**Problem to work on**
The required output is the line that contains "n f).weekOrigin = s.weekOrigin := rfl" and every line after it, each written out exactly, up to the end of the entries.

**Stored data entries**
::::

/-! ## modDrive changes `tiles` alone -/

@[simp] theorem State.modDrive_pending (s : State) (t j : Nat) (f : Drive → Drive) : (s.modDrive t j f).pending = s.pending := rfl
@[simp] theorem State.modDrive_tb (s : State) (t j : Nat) (f : Drive → Drive) : (s.modDrive t j f).tb = s.tb := rfl
@[simp] theorem State.modDrive_ev (s : State) (t j : Nat) (f : Drive → Drive) : (s.modDrive t j f).ev = s.ev := rfl
@[simp] theorem State.modDrive_hub (s : State) (t j : Nat) (f : Drive → Drive) : (s.modDrive t j f).hub = s.hub := rfl
@[simp] theorem State.modDrive_cl (s : State) (t j : Nat) (f : Drive → Drive) : (s.modDrive t j f).cl = s.cl := rfl
@[simp] theorem State.modDrive_pts (s : State) (t j : Nat) (f : Drive → Drive) : (s.modDrive t j f).pts = s.pts := rfl
@[simp] theorem State.modDrive_mt (s : State) (t j : Nat) (f : Drive → Drive) : (s.modDrive t j f).mt = s.mt := rfl
@[simp] theorem State.modDrive_fed (s : State) (t j : Nat) (f : Drive → Drive) : (s.modDrive t j f).fed = s.fed := rfl
@[simp] theorem State.modDrive_cal (s : State) (t j : Nat) (f : Drive → Drive) : (s.modDrive t j f).cal = s.cal := rfl
@[simp] theorem State.modDrive_nv (s : State) (t j : Nat) (f : Drive → Drive) : (s.modDrive t j f).nv = s.nv := rfl
@[simp] theorem State.modDrive_pw (s : State) (t j : Nat) (f : Drive → Drive) : (s.modDrive t j f).pw = s.pw := rfl
@[simp] theorem State.modDrive_tpow (s : State) (t j : Nat) (f : Drive → Drive) : (s.modDrive t j f).tpow = s.tpow := rfl
@[simp] theorem State.modDrive_shaded (s : State) (t j : Nat) (f : Drive → Drive) : (s.modDrive t j f).shaded = s.shaded := rfl
@[simp] theorem State.modDrive_weekOrigin (s : State) (t j : Nat) (f : Drive → Drive) : (s.modDrive t j f).weekOrigin = s.weekOrigin := rfl
@[simp] theorem State.modDrive_hostMem (s : State) (t j : Nat) (f : Drive → Drive) : (s.modDrive t j f).hostMem = s.hostMem := rfl
@[simp] theorem State.modDrive_ringMem (s : State) (t j : Nat) (f : Drive → Drive) : (s.modDrive t j f).ringMem = s.ringMem := rfl
@[simp] theorem State.modDrive_free (s : State) (t j : Nat) (f : Drive → Drive) : (s.modDrive t j f).free = s.free := rfl

/-! ## modAo changes `tiles` alone -/

@[simp] theorem State.modAo_pending (s : State) (t k : Nat) (f : Ao → Ao) : (s.modAo t k f).pending = s.pending := rfl
@[simp] theorem State.modAo_tb (s : State) (t k : Nat) (f : Ao → Ao) : (s.modAo t k f).tb = s.tb := rfl
@[simp] theorem State.modAo_ev (s : State) (t k : Nat) (f : Ao → Ao) : (s.modAo t k f).ev = s.ev := rfl
@[simp] theorem State.modAo_hub (s : State) (t k : Nat) (f : Ao → Ao) : (s.modAo t k f).hub = s.hub := rfl
@[simp] theorem State.modAo_cl (s : State) (t k : Nat) (f : Ao → Ao) : (s.modAo t k f).cl = s.cl := rfl
@[simp] theorem State.modAo_pts (s : State) (t k : Nat) (f : Ao → Ao) : (s.modAo t k f).pts = s.pts := rfl
@[simp] theorem State.modAo_mt (s : State) (t k : Nat) (f : Ao → Ao) : (s.modAo t k f).mt = s.mt := rfl
@[simp] theorem State.modAo_fed (s : State) (t k : Nat) (f : Ao → Ao) : (s.modAo t k f).fed = s.fed := rfl
@[simp] theorem State.modAo_cal (s : State) (t k : Nat) (f : Ao → Ao) : (s.modAo t k f).cal = s.cal := rfl
@[simp] theorem State.modAo_nv (s : State) (t k : Nat) (f : Ao → Ao) : (s.modAo t k f).nv = s.nv := rfl
@[simp] theorem State.modAo_pw (s : State) (t k : Nat) (f : Ao → Ao) : (s.modAo t k f).pw = s.pw := rfl
@[simp] theorem State.modAo_tpow (s : State) (t k : Nat) (f : Ao → Ao) : (s.modAo t k f).tpow = s.tpow := rfl
@[simp] theorem State.modAo_shaded (s : State) (t k : Nat) (f : Ao → Ao) : (s.modAo t k f).shaded = s.shaded := rfl
@[simp] theorem State.modAo_weekOrigin (s : State) (t k : Nat) (f : Ao → Ao) : (s.modAo t k f).weekOrigin = s.weekOrigin := rfl
@[simp] theorem State.modAo_hostMem (s : State) (t k : Nat) (f : Ao → Ao) : (s.modAo t k f).hostMem = s.hostMem := rfl
@[simp] theorem State.modAo_ringMem (s : State) (t k : Nat) (f : Ao → Ao) : (s.modAo t k f).ringMem = s.ringMem := rfl
@[simp] theorem State.modAo_free (s : State) (t k : Nat) (f : Ao → Ao) : (s.modAo t k f).free = s.free := rfl

/-! ## modFan changes `tiles` alone -/

@[simp] theorem State.modFan_pending (s : State) (t k : Nat) (f : Fan → Fan) : (s.modFan t k f).pending = s.pending := rfl
@[simp] theorem State.modFan_tb (s : State) (t k : Nat) (f : Fan → Fan) : (s.modFan t k f).tb = s.tb := rfl
@[simp] theorem State.modFan_ev (s : State) (t k : Nat) (f : Fan → Fan) : (s.modFan t k f).ev = s.ev := rfl
@[simp] theorem State.modFan_hub (s : State) (t k : Nat) (f : Fan → Fan) : (s.modFan t k f).hub = s.hub := rfl
@[simp] theorem State.modFan_cl (s : State) (t k : Nat) (f : Fan → Fan) : (s.modFan t k f).cl = s.cl := rfl
@[simp] theorem State.modFan_pts (s : State) (t k : Nat) (f : Fan → Fan) : (s.modFan t k f).pts = s.pts := rfl
@[simp] theorem State.modFan_mt (s : State) (t k : Nat) (f : Fan → Fan) : (s.modFan t k f).mt = s.mt := rfl
@[simp] theorem State.modFan_fed (s : State) (t k : Nat) (f : Fan → Fan) : (s.modFan t k f).fed = s.fed := rfl
@[simp] theorem State.modFan_cal (s : State) (t k : Nat) (f : Fan → Fan) : (s.modFan t k f).cal = s.cal := rfl
@[simp] theorem State.modFan_nv (s : State) (t k : Nat) (f : Fan → Fan) : (s.modFan t k f).nv = s.nv := rfl
@[simp] theorem State.modFan_pw (s : State) (t k : Nat) (f : Fan → Fan) : (s.modFan t k f).pw = s.pw := rfl
@[simp] theorem State.modFan_tpow (s : State) (t k : Nat) (f : Fan → Fan) : (s.modFan t k f).tpow = s.tpow := rfl
@[simp] theorem State.modFan_shaded (s : State) (t k : Nat) (f : Fan → Fan) : (s.modFan t k f).shaded = s.shaded := rfl
@[simp] theorem State.modFan_weekOrigin (s : State) (t k : Nat) (f : Fan → Fan) : (s.modFan t k f).weekOrigin = s.weekOrigin := rfl
@[simp] theorem State.modFan_hostMem (s : State) (t k : Nat) (f : Fan → Fan) : (s.modFan t k f).hostMem = s.hostMem := rfl
@[simp] theorem State.modFan_ringMem (s : State) (t k : Nat) (f : Fan → Fan) : (s.modFan t k f).ringMem = s.ringMem := rfl
@[simp] theorem State.modFan_free (s : State) (t k : Nat) (f : Fan → Fan) : (s.modFan t k f).free = s.free := rfl

/-! ## modBus changes `tiles` alone -/

@[simp] theorem State.modBus_pending (s : State) (k : Nat) (f : Bus → Bus) : (s.modBus k f).pending = s.pending := rfl
@[simp] theorem State.modBus_tb (s : State) (k : Nat) (f : Bus → Bus) : (s.modBus k f).tb = s.tb := rfl
@[simp] theorem State.modBus_ev (s : State) (k : Nat) (f : Bus → Bus) : (s.modBus k f).ev = s.ev := rfl
@[simp] theorem State.modBus_hub (s : State) (k : Nat) (f : Bus → Bus) : (s.modBus k f).hub = s.hub := rfl
@[simp] theorem State.modBus_cl (s : State) (k : Nat) (f : Bus → Bus) : (s.modBus k f).cl = s.cl := rfl
@[simp] theorem State.modBus_pts (s : State) (k : Nat) (f : Bus → Bus) : (s.modBus k f).pts = s.pts := rfl
@[simp] theorem State.modBus_mt (s : State) (k : Nat) (f : Bus → Bus) : (s.modBus k f).mt = s.mt := rfl
@[simp] theorem State.modBus_fed (s : State) (k : Nat) (f : Bus → Bus) : (s.modBus k f).fed = s.fed := rfl
@[simp] theorem State.modBus_cal (s : State) (k : Nat) (f : Bus → Bus) : (s.modBus k f).cal = s.cal := rfl
@[simp] theorem State.modBus_nv (s : State) (k : Nat) (f : Bus → Bus) : (s.modBus k f).nv = s.nv := rfl
@[simp] theorem State.modBus_pw (s : State) (k : Nat) (f : Bus → Bus) : (s.modBus k f).pw = s.pw := rfl
@[simp] theorem State.modBus_tpow (s : State) (k : Nat) (f : Bus → Bus) : (s.modBus k f).tpow = s.tpow := rfl
@[simp] theorem State.modBus_shaded (s : State) (k : Nat) (f : Bus → Bus) : (s.modBus k f).shaded = s.shaded := rfl
@[simp] theorem State.modBus_weekOrigin (s : State) (k : Nat) (f : Bus → Bus) : (s.modBus k f).weekOrigin = s.weekOrigin := rfl
@[simp] theorem State.modBus_hostMem (s : State) (k : Nat) (f : Bus → Bus) : (s.modBus k f).hostMem = s.hostMem := rfl
@[simp] theorem State.modBus_ringMem (s : State) (k : Nat) (f : Bus → Bus) : (s.modBus k f).ringMem = s.ringMem := rfl
@[simp] theorem State.modBus_free (s : State) (k : Nat) (f : Bus → Bus) : (s.modBus k f).free = s.free := rfl

/-! ## modNode changes `tiles` alone -/

@[simp] theorem State.modNode_pending (s : State) (k n : Nat) (f : Node → Node) : (s.modNode k n f).pending = s.pending := rfl
@[simp] theorem State.modNode_tb (s : State) (k n : Nat) (f : Node → Node) : (s.modNode k n f).tb = s.tb := rfl
@[simp] theorem State.modNode_ev (s : State) (k n : Nat) (f : Node → Node) : (s.modNode k n f).ev = s.ev := rfl
@[simp] theorem State.modNode_hub (s : State) (k n : Nat) (f : Node → Node) : (s.modNode k n f).hub = s.hub := rfl
@[simp] theorem State.modNode_cl (s : State) (k n : Nat) (f : Node → Node) : (s.modNode k n f).cl = s.cl := rfl
@[simp] theorem State.modNode_pts (s : State) (k n : Nat) (f : Node → Node) : (s.modNode k n f).pts = s.pts := rfl
@[simp] theorem State.modNode_mt (s : State) (k n : Nat) (f : Node → Node) : (s.modNode k n f).mt = s.mt := rfl
@[simp] theorem State.modNode_fed (s : State) (k n : Nat) (f : Node → Node) : (s.modNode k n f).fed = s.fed := rfl
@[simp] theorem State.modNode_cal (s : State) (k n : Nat) (f : Node → Node) : (s.modNode k n f).cal = s.cal := rfl
@[simp] theorem State.modNode_nv (s : State) (k n : Nat) (f : Node → Node) : (s.modNode k n f).nv = s.nv := rfl
@[simp] theorem State.modNode_pw (s : State) (k n : Nat) (f : Node → Node) : (s.modNode k n f).pw = s.pw := rfl
@[simp] theorem State.modNode_tpow (s : State) (k n : Nat) (f : Node → Node) : (s.modNode k n f).tpow = s.tpow := rfl
@[simp] theorem State.modNode_shaded (s : State) (k n : Nat) (f : Node → Node) : (s.modNode k n f).shaded = s.shaded := rfl
@[simp] theorem State.modNode_weekOrigin (s : State) (k n : Nat) (f : Node → Node) : (s.modNode k n f).weekOrigin = s.weekOrigin := rfl
@[simp] theorem State.modNode_hostMem (s : State) (k n : Nat) (f : Node → Node) : (s.modNode k n f).hostMem = s.hostMem := rfl
@[simp] theorem State.modNode_ringMem (s : State) (k n : Nat) (f : Node → Node) : (s.modNode k n f).ringMem = s.ringMem := rfl
@[simp] theorem State.modNode_free (s : State) (k n : Nat) (f : Node → Node) : (s.modNode k n f).free = s.free := rfl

::::

**Solution for this problem**
@[simp] theorem State.modNode_weekOrigin (s : State) (k n : Nat) (f : Node → Node) : (s.modNode k n f).weekOrigin = s.weekOrigin := rfl
@[simp] theorem State.modNode_hostMem (s : State) (k n : Nat) (f : Node → Node) : (s.modNode k n f).hostMem = s.hostMem := rfl
@[simp] theorem State.modNode_ringMem (s : State) (k n : Nat) (f : Node → Node) : (s.modNode k n f).ringMem = s.ringMem := rfl
@[simp] theorem State.modNode_free (s : State) (k n : Nat) (f : Node → Node) : (s.modNode k n f).free = s.free := rfl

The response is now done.